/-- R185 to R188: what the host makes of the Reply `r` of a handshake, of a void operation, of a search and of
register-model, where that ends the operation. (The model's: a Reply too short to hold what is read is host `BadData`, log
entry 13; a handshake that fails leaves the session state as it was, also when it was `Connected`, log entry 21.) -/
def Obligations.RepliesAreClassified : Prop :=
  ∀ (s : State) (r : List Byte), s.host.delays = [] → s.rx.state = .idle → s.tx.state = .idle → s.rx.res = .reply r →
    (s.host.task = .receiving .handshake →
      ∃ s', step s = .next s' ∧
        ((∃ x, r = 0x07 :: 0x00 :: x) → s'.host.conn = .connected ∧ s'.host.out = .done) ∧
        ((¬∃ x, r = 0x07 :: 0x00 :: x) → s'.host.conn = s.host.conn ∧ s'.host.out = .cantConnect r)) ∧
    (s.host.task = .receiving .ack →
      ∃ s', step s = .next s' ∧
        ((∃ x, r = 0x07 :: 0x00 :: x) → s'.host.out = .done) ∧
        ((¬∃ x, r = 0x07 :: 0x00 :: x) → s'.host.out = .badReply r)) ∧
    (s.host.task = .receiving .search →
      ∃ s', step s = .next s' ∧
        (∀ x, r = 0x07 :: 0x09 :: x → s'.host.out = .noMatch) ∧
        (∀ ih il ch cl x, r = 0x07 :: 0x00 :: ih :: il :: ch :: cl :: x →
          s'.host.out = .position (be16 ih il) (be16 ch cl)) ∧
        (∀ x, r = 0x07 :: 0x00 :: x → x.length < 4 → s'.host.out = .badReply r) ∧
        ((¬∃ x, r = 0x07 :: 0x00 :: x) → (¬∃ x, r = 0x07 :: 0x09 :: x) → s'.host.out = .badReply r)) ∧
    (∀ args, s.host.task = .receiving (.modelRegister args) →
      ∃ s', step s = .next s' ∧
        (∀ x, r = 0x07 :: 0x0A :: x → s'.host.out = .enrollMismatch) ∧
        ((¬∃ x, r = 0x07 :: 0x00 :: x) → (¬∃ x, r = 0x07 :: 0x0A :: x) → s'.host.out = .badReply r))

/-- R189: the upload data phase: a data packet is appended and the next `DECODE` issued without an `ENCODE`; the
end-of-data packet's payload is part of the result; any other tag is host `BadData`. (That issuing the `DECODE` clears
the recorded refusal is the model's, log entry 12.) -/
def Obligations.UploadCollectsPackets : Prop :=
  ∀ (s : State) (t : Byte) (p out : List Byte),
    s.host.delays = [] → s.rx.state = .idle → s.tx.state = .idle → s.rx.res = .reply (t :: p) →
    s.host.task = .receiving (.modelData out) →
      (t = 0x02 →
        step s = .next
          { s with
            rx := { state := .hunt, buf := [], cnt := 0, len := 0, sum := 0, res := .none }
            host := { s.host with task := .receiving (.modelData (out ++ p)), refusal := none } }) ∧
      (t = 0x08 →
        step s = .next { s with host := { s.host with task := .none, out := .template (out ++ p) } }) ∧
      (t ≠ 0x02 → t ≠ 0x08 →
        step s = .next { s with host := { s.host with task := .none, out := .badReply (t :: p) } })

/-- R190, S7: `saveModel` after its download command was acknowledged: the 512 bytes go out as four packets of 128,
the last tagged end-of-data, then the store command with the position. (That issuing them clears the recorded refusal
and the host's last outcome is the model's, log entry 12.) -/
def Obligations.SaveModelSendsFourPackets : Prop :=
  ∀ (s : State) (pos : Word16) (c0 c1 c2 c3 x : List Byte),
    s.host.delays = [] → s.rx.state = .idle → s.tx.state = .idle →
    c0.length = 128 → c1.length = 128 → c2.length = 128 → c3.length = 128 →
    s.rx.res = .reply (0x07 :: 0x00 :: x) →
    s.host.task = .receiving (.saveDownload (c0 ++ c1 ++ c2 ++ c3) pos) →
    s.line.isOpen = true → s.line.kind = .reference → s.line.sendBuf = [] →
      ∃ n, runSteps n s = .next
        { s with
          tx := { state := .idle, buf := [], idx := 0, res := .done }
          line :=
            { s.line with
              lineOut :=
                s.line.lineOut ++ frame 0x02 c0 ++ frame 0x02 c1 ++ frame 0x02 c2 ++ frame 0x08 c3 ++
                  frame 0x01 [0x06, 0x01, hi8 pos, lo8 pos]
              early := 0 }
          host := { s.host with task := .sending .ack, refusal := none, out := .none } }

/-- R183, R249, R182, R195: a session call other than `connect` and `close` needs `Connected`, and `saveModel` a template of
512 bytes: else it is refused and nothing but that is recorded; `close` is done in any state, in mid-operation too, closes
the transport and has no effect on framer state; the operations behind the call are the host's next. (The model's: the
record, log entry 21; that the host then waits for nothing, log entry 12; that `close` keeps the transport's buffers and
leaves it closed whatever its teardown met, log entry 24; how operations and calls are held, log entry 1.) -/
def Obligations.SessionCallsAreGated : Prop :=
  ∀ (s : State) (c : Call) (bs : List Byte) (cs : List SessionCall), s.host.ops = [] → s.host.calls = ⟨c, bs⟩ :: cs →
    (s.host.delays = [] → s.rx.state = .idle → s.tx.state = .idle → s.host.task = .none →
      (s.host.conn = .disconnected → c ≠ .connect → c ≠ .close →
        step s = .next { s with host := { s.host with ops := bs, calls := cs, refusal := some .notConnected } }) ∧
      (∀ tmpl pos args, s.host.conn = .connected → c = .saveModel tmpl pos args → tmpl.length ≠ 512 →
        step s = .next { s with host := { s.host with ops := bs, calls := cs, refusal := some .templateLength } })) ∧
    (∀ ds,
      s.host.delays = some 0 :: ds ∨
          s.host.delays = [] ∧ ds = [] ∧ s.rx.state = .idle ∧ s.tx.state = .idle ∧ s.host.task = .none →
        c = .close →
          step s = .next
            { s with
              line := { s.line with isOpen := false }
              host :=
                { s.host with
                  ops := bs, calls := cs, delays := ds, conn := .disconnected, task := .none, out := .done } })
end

:::

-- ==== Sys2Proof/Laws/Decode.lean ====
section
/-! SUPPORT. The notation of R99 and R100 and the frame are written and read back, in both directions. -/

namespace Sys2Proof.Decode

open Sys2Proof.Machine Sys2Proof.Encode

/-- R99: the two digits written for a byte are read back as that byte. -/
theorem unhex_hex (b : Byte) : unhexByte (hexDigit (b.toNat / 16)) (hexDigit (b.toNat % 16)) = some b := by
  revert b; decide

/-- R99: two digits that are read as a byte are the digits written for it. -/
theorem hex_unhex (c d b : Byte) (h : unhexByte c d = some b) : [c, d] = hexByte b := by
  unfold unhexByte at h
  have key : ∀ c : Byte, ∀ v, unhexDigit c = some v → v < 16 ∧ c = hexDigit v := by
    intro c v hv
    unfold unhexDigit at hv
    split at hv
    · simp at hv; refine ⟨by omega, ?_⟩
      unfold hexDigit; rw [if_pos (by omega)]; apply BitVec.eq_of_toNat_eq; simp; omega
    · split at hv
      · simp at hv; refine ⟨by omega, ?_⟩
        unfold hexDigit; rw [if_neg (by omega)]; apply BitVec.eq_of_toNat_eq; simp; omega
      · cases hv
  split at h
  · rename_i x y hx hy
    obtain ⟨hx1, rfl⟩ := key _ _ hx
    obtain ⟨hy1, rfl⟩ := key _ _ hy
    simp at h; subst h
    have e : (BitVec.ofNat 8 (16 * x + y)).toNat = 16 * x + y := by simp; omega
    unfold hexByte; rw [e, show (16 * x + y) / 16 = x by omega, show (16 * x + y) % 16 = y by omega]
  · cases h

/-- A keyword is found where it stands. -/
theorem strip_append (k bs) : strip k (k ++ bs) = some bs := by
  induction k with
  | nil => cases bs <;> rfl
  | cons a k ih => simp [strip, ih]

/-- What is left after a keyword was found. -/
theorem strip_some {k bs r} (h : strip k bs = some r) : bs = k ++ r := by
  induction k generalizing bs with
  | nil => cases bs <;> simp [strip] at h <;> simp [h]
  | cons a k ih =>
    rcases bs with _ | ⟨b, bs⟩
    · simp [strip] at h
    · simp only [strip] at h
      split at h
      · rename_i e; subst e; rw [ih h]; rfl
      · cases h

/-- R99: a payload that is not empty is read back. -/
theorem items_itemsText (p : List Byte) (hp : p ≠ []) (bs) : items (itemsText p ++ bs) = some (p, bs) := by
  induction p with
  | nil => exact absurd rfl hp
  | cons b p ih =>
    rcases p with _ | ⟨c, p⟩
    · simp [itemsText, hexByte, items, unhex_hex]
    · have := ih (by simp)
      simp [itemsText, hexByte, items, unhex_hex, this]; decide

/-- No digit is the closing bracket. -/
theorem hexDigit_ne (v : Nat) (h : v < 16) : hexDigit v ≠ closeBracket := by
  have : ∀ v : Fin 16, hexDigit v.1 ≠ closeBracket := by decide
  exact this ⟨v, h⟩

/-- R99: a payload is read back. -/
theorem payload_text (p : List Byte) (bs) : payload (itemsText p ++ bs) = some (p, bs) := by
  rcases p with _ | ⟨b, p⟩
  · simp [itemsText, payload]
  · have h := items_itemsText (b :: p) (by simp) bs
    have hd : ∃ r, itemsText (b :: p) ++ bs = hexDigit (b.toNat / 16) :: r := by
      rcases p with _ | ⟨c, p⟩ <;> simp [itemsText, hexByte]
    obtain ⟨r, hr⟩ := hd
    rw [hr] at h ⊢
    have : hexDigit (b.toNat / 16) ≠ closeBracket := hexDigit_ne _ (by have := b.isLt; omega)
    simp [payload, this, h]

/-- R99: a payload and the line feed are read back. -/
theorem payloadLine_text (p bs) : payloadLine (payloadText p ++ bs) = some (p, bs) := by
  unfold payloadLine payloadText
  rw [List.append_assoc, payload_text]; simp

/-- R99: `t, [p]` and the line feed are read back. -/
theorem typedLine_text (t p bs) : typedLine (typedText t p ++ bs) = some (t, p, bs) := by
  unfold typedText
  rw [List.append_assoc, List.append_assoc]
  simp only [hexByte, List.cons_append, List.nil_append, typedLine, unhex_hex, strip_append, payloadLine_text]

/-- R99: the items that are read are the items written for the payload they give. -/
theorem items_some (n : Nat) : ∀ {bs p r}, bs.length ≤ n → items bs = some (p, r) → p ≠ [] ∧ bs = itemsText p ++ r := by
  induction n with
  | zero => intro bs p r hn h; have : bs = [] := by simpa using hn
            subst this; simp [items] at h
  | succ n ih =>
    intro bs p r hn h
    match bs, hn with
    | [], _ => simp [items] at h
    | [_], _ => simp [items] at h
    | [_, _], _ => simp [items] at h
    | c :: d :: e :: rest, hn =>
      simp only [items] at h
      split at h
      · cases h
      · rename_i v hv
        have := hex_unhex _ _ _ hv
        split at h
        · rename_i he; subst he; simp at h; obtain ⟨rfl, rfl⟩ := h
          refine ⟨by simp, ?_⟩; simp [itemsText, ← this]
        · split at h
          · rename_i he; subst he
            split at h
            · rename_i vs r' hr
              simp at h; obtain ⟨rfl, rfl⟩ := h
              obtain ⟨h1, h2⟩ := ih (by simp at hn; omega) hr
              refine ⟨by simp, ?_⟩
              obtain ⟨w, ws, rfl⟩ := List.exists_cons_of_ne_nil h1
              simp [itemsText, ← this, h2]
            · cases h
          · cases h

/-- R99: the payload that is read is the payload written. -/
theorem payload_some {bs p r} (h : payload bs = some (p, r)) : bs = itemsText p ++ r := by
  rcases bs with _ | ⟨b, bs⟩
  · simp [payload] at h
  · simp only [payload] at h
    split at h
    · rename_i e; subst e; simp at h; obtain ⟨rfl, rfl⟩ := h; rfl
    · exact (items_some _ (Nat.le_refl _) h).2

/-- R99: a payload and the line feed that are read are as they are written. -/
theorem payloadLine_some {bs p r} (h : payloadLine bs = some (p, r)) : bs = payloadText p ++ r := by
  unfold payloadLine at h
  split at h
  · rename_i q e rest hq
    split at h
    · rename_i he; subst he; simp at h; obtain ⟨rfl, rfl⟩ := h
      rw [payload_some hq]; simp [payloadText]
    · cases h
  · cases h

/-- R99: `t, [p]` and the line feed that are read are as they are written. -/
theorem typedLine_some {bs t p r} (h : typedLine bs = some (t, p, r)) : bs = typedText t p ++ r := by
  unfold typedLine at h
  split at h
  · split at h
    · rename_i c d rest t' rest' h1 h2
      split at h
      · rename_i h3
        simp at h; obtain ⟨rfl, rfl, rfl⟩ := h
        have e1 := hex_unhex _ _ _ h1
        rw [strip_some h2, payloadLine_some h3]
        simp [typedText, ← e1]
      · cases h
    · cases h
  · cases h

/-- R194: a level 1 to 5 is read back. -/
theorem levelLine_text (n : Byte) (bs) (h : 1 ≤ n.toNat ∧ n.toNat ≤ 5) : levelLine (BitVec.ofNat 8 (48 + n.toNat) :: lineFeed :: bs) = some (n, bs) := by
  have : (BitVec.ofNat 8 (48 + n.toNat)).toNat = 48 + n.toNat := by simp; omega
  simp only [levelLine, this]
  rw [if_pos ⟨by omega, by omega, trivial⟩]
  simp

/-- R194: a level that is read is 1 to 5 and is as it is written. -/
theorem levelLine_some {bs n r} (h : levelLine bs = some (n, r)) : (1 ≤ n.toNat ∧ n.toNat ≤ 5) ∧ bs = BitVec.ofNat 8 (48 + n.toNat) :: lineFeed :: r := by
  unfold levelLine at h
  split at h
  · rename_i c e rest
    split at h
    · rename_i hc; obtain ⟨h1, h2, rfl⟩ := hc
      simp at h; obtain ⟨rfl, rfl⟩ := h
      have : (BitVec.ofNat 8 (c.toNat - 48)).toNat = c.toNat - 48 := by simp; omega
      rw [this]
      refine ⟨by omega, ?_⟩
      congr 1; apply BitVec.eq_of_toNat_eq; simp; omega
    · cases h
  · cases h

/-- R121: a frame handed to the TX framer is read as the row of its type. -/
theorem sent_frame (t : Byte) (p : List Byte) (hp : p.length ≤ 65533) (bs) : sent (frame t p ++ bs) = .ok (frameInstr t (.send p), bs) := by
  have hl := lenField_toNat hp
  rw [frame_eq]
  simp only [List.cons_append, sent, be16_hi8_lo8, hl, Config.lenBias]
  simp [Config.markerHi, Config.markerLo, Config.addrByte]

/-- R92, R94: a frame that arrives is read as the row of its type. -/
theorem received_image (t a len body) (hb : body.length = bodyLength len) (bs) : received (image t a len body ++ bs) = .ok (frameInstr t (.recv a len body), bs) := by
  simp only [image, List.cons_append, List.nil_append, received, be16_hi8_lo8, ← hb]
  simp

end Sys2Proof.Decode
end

:::

### TASK DESCRIPTION
Could you set down, exactly as written, the lines above between the one holding "search and of" and the one holding "register-model, where that", inclusive, and nothing more?

### ANSWER SECTION
/-- R185 to R188: what the host makes of the Reply `r` of a handshake, of a void operation, of a search and of
register-model, where that ends the operation. (The model's: a Reply too short to hold what is read is host `BadData`, log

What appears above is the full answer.